A separate group of four uninfected cyclophosphamide mice was treated with the 75- and 15-mg/kg ITZ doses (two mice for each dose). Blood samples were collected on day 4 by cardiac puncture 3 h after administration of the morning dose to determine the pharmacokinetics of ITZ during treatment, in duplicate. Samples were collected into plain tubes and allowed to clot at room temperature. Serum was then removed and stored at −20°C until analyzed. Samples were thawed and analyzed as a batch in bioassays using 10% yeast nitrogen base plus glucose plus trisodium citrate agar and Candida kefyr San Antonio strain.

(vi) Cultures.

On day 11 of the experiment, all surviving mice were culled. The lungs, liver, and kidneys (and brain for mice given AFL5 due to observation of middle-ear or cerebellar infection) were removed and transferred into 2 ml of PBS. The organs were homogenized in a tissue grinder (Polytron; Kinematica AG, Luzern, Switzerland) for approximately 15 to 30 s and then diluted to 10⁻¹ and 10⁻² of the original concentration.

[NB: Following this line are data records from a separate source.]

/-- The record storage of one entry. The quality is NONE exactly when there is no published part (R5). -/
structure Entry where
  seed : Option Int
  staged : Option StagedPart
  published : Option PublishedPart
deriving DecidableEq, Repr

/-- The quality of an entry (R3). -/
inductive Quality where
  | none
  | valid
  | stale
deriving DecidableEq, Repr

/-- The record storage: 192 entries by entry index, and the publish generation (R1, R17). -/
structure HeadMap where
  entries : Vector Entry 192
  generation : Nat
deriving DecidableEq, Repr

/-! ### The Measurement Engine (R28, R29, R37) -/

/-- The eight engine states (R28). -/
inductive EngineState where
  | idle
  | headWait
  | moveWait
  | settling
  | dwell
  | commit
  | publish
  | faultHold
deriving DecidableEq, Repr

/-- The dwell a job is working toward (R29). -/
inductive Stage where
  | first
  | step
  | verify
deriving DecidableEq, Repr

/-- A bound of the search window (R29). -/
inductive Bound where
  | low
  | high
deriving DecidableEq, Repr

/-- The search record of R29. A context on the stack is this record saved whole (R144). -/
structure SearchRecord where
  job : JobRecord
  limit : Nat
  stage : Stage
  e0 : Option Int
  e1 : Option Int
  p0 : Option Int
  p1 : Option Int
  gain : Option Int
  target : Option Int
  iterations : Nat
  rejects : Nat
  spreadRepeat : Bool
  lastClamp : Option Bound
  lastMean : Option Int
  lastStamp : Option Nat
deriving DecidableEq, Repr

/-- The dwell accumulator and the stride (R37). extremes holds the least and the greatest accepted Ptot. -/
structure Dwell where
  n : Nat
  sum : Int
  extremes : Option (Int × Int)
  rejects : Nat
  stride : Nat
deriving DecidableEq, Repr

/-- What a RESET PORT that waits for a commit under the grant will answer: the port it came from, the port it resets, and its two
counts (R11, R194). -/
structure ResetReply where
  port : Port
  target : Port
  queued : Nat
  stacked : Nat
deriving DecidableEq, Repr

/-- The Measurement Engine: its state, the active job's search record, the dwell accumulator, the outcome and part a job in
COMMIT is to stage, whether a fault waits for the end of COMMIT or PUBLISH (R56), whether the job in COMMIT is to end CLEARED
(R11), the group whose publish is being carried out (R132), and the resets that wait for the commit, at most one of a port
(R194). -/
structure Engine where
  state : EngineState
  active : Option SearchRecord
  dwell : Dwell
  staging : Option (JobOutcome × StagedPart)
  faultPending : Bool
  clearPending : Bool
  publishing : Option Nat
  resetReplies : List ResetReply
deriving DecidableEq, Repr

/-! ### The Handshake Unit (R100). A handshake is NONE exactly when it holds no request record. -/

/-- The states of a move request that exists (R100). -/
inductive MovePhase where
  | requested
  | taken
  | done
  | settled
deriving DecidableEq, Repr

/-- A move request record with its handshake state (R100). -/
structure MoveRequest where
  phase : MovePhase
  sequence : Nat
  target : Int
  job : Nat
deriving DecidableEq, Repr

/-- How a move request ended (R100). -/
inductive MoveEnd where
  | released
  | refused (reason : Nat)
  | timedOut
  | withdrawn (cause : Cause)
deriving DecidableEq, Repr

/-- The states of a head request that exists (R100). -/
inductive HeadPhase where
  | requested
  | taken
  | delay
  | ready
deriving DecidableEq, Repr

/-- A head request record with its handshake state (R100). -/
structure HeadRequest where
  phase : HeadPhase
  sequence : Nat
  head : Nat
  job : Nat
deriving DecidableEq, Repr

/-- How a head request ended (R100). -/
inductive HeadEnd where
  | released
  | reissued
  | refused (reason : Nat)
  | mismatch (reported : Nat)
  | timedOut
  | withdrawn (cause : Cause)
deriving DecidableEq, Repr

/-- The Handshake Unit (R100). A last end carries the sequence of its request. -/
structure HandshakeUnit where
  move : Option MoveRequest
  moveTimeout : Timer
  lastMoveEnd : Option (MoveEnd × Nat)
  moveSequence : Nat
  head : Option HeadRequest
  headTimeout : Timer
  headSettle : Timer
  lastHeadEnd : Option (HeadEnd × Nat)
  headSequence : Nat
  selected : Option Nat
deriving DecidableEq, Repr

/-! ### The Sample Path (R59 to R78) -/

/-- The servo loss timeout (R68). -/
inductive LossTimer where
  | stopped
  | running (remaining : Nat)
  | expired
deriving DecidableEq, Repr

/-- The Sample Path: the wedge counter, whether it is aligned, the revolution count, the servo state and its runs, the wedge
window, the servo loss timeout, the sample FIFO with its oldest record first, and the counts READ SERVO reports. -/
structure SamplePath where
  wedge : Nat
  aligned : Bool
  revolutions : Nat
  locked : Bool
  missedRun : Nat
  goodRun : Nat
  window : Timer
  loss : LossTimer
  fifo : List WedgeRecord
  slips : Nat
  overruns : Nat
  noSync : Nat
  dropout : Nat
  noTid : Nat
  far : Nat
deriving DecidableEq, Repr

/-! ### The Position Frame (R80) -/

/-- One input filter: its accepted level and its run (R81). -/
structure InputFilter where
  level : Bool
  run : Nat
deriving DecidableEq, Repr

/-- The home capture state (R87). -/
inductive HomeState where
  | idle
  | waiting
  | done
deriving DecidableEq, Repr

/-- The travel state (R90). -/
inductive TravelState where
  | untested
  | inside
  | below
  | above
deriving DecidableEq, Repr

/-- The settle test (R94). -/
inductive SettleTest where
  | none
  | outside
  | timing
  | met
deriving DecidableEq, Repr
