-- ==== Sys2Proof/Machine/Table.lean ====
section
/-! DEFINITION. The record storage of the Head Map Table: the look-up, the commit with its drift compare, the publish, and the
removals (R4 to R26). Each is an operation under the grant; the arbiter and the commands call it at its end. -/

namespace Sys2Proof.Machine

/-- The record storage of the entry with an index. -/
def State.entryAt (s : State) (i : Nat) : Entry := (s.table.entries[i]?).getD .empty

/-- The record storage of entry (h, z). -/
def State.entry (s : State) (head zone : Nat) : Entry := s.entryAt (entryIndex head zone)

/-- One entry's record storage replaced. -/
def setEntry (head zone : Nat) (e : Entry) (s : State) : State :=
  { s with table := { s.table with entries := s.table.entries.setIfInBounds (entryIndex head zone) e } }

/-- Every entry's record storage replaced, by entry index. -/
def mapEntries (f : Nat → Entry → Entry) (s : State) : State :=
  { s with table := { s.table with entries := s.table.entries.mapIdx f } }

/-! ### E0 look-up (R31) -/

/-- The start position of a null search: the seed, else the published null, else the zone centre, clamped to travel (R31). -/
def State.chooseE0 (s : State) (head zone : Nat) : Int :=
  let e := s.entry head zone
  s.store.profile.clampTravel (match e.seed with
    | some c => c
    | none => match e.published with
      | some p => p.null
      | none => (s.store.profile.zoneCentre[zone]?).getD 0)

/-! ### Commit (R8, R10) -/

/-- A staged part is written into an entry, replacing any before it (R8). -/
def writeStaged (head zone : Nat) (part : StagedPart) (s : State) : State :=
  setEntry head zone { s.entry head zone with staged := some part } s

/-- The drift a commit finds: of a REFERENCE CHECK that ended CONVERGED over an entry whose quality is VALID, the new null minus
the published one (R10). -/
def State.driftFound (s : State) (work : JobWork) (part : StagedPart) : Option Int :=
  match work, part with
  | .referenceCheck h z, .converged null _ _ _ _ =>
    match (s.entry h z).published with
    | some p => if p.stale then none else some (null - p.null)
    | none => none
  | _, _ => none

/-- Whether a drift exceeds the profile's drift limit (R10). -/
def Profile.driftExceeds (pr : Profile) (drift : Int) : Bool := decide (pr.driftLimit < drift.natAbs)

/-- A published part becomes STALE (R3). -/
def PublishedPart.toStale (p : PublishedPart) : PublishedPart := { p with stale := true }

/-- Every VALID entry of a zone becomes STALE, and nothing else of any entry changes (R10). -/
def markZoneStale (zone : Nat) (s : State) : State :=
  mapEntries (fun i e => if i % 12 = zone then { e with published := e.published.map PublishedPart.toStale } else e) s

/-! ### Publish (R13, R14, R15, R17) -/

/-- The published part made from a CONVERGED staged part, without an offset (R13). -/
def publishedFrom (generation : Nat) (null gain : Int) (residual iterations rejects : Nat) : PublishedPart :=
  ⟨null, gain, residual, iterations, rejects, generation, none, false⟩

/-- The staged-part step for one entry (R13). -/
def Entry.takeStaged (generation : Nat) (e : Entry) : Entry :=
  match e.staged with
  | none => e
  | some (.converged n g r i j) => { e with staged := none, published := some (publishedFrom generation n g r i j) }
  | some (.suspect _ _ _ _ _ _) => { e with staged := none }

/-- The publish generation after the next publish (R17). -/
def HeadMap.nextGeneration (t : HeadMap) : Nat := (t.generation + 1) % 65536

/-- Whether the entry with an index is in the profile (R1). -/
def Profile.holdsIndex (pr : Profile) (i : Nat) : Bool := pr.holds (i / 12) (i % 12)

/-- The staged-part step of a publish (R13). -/
def stagedStep (s : State) : State :=
  mapEntries (fun i e => if s.store.profile.holdsIndex i then e.takeStaged s.table.nextGeneration else e) s

/-- An offset in 1/4096 track (R15). -/
def offsetOf (null reference : Int) (countsPerTrack : Nat) : Int :=
  clampInt (-32767) 32767 (roundHalfAway ((null - reference) * 4096) countsPerTrack)

/-- The published null of the reference head in a zone, if its entry has a published part (R14). -/
def State.referenceNull (s : State) (zone : Nat) : Option Int :=
  (s.entry s.store.profile.referenceHead zone).published.map PublishedPart.null

/-- A published part with the offset the zone's reference null gives it, or none (R14). -/
def PublishedPart.withOffset (reference : Option Int) (countsPerTrack : Nat) (p : PublishedPart) : PublishedPart :=
  { p with offset := reference.map fun r => offsetOf p.null r countsPerTrack }

/-- The offset step of a publish (R14). -/
def offsetStep (s : State) : State :=
  mapEntries (fun i e =>
    if s.store.profile.holdsIndex i then
      { e with published := e.published.map (PublishedPart.withOffset (s.referenceNull (i % 12)) s.store.profile.countsPerTrack) }
    else e) s

/-- The generation step of a publish (R17). -/
def generationStep (s : State) : State := { s with table := { s.table with generation := s.table.nextGeneration } }

/-- The work of a publish on the table: the three steps in their order (R12). -/
def publishTable (s : State) : State := generationStep (offsetStep (stagedStep s))

/-- The number of entries of the profile whose staged part has or has not the outcome CONVERGED (R13). -/
def State.stagedCount (s : State) (converged : Bool) : Nat :=
  ((List.range 192).filter fun i => s.store.profile.holdsIndex i && match (s.entryAt i).staged with
    | some (.converged _ _ _ _ _) => converged
    | some (.suspect _ _ _ _ _ _) => !converged
    | none => false).length

/-- The number of zones of the profile whose reference entry has no published part (R14). -/
def State.unreferencedZones (s : State) : Nat :=
  ((List.range s.store.profile.zoneCount).filter fun z => (s.referenceNull z).isNone).length

/-- The detail of the PUBLISHED notice of a publish that starts in this state (R18). -/
def State.publishDetail (s : State) : Detail :=
  .published s.table.nextGeneration (s.stagedCount true) (s.stagedCount false) (stagedStep s).unreferencedZones

/-- The payload of the PUBLISH response: the four values of the notice (R12). -/
def State.publishPayload (s : State) : List Byte := s.publishDetail.bytes

/-! ### Removals (R21 to R26) -/

/-- A staged part removed (R21). -/
def Entry.unstaged (e : Entry) : Entry := { e with staged := none }

/-- An offset removed (R16). -/
def Entry.withoutOffset (e : Entry) : Entry := { e with published := e.published.map fun p => { p with offset := none } }

/-- Whether DISCARD STAGED in its all form reaches an index: in the profile, its head inside Port W's window (R21). -/
def State.discardReaches (s : State) (i : Nat) : Bool :=
  s.store.profile.holdsIndex i && (s.port .workstation).window.inside (i / 12)

/-- The number of staged parts the all form removes (R21). -/
def State.discardCount (s : State) : Nat :=
  ((List.range 192).filter fun i => s.discardReaches i && (s.entryAt i).staged.isSome).length

/-- DISCARD STAGED in its all form (R21). -/
def discardAllStaged (s : State) : State := mapEntries (fun i e => if s.discardReaches i then e.unstaged else e) s

/-- An entry emptied, with its zone's offsets when it is the zone's reference entry (R23, R16). -/
def clearEntryTable (head zone : Nat) (s : State) : State :=
  mapEntries (fun i e =>
    if i = entryIndex head zone then .empty
    else if head = s.store.profile.referenceHead ∧ i % 12 = zone then e.withoutOffset
    else e) s

/-- The table emptied; the publish generation stays (R25, R26). -/
def emptyTable (s : State) : State := mapEntries (fun _ _ => .empty) s

end Sys2Proof.Machine
end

One hundred microliters of the undiluted and diluted suspensions was then transferred to SAB+C plates, and the liquid was spread over the surface of the plates. The plates were incubated at 37°C in a moist atmosphere and examined daily for 5 days. Colony counts were recorded from all plates that showed growth.

(vii) Statistical analysis.

Mortality and culture data were analyzed using the Mann-Whitney U test or the Kruskall-Wallis test if the Mann-Whitney test was not possible (i.e., if all values were identical in one group). Two-sided P values are given. Mice that died before day 10 were assumed to have organ counts at least as high as the highest counts in surviving mice in the calculation of culture result statistics. All data analysis was performed using the computer package Arcus Quik Stat (Addison Wesley Longman, Ltd.)

In vitro susceptibility testing procedures.

In vitro susceptibility testing was performed by comparing three different methodologies with eight A. flavus strains (including the two studied in an animal model). Method A is derived from published work from our laboratory that validated in vivo a method of detecting ITZ resistance in A. fumigatus but failed to do so for AMB (7, 11). Method A2 differs from A only in the reading criterion. Method B is the NCCLS M38-P proposed standard (18).

(i) Method A.

RPMI-1640 medium (with l-glutamine, without bicarbonate) (Sigma) supplemented with 2% glucose buffered to pH 7.0 with 0.165 M morpholinepropanesulfonic acid (MOPS) was used for method A. Deoxycholate AMB was dissolved in distilled water to a stock concentration of 1,600 mg/liter and stored in the dark at −20°C. ITZ was dissolved at a concentration of 3,200 mg/liter in acetone and hydrochloric acid in a water bath at 60°C and then stored in aliquots at −20°C. A broth microdilution method was employed. Doubling dilutions of the drug were prepared in 100-μl volumes of the medium in the wells of a flat-bottom microtiter plate, giving final drug concentrations that ranged from 16 to 0.015 μg/ml. The last column of the wells was the drug-free positive control.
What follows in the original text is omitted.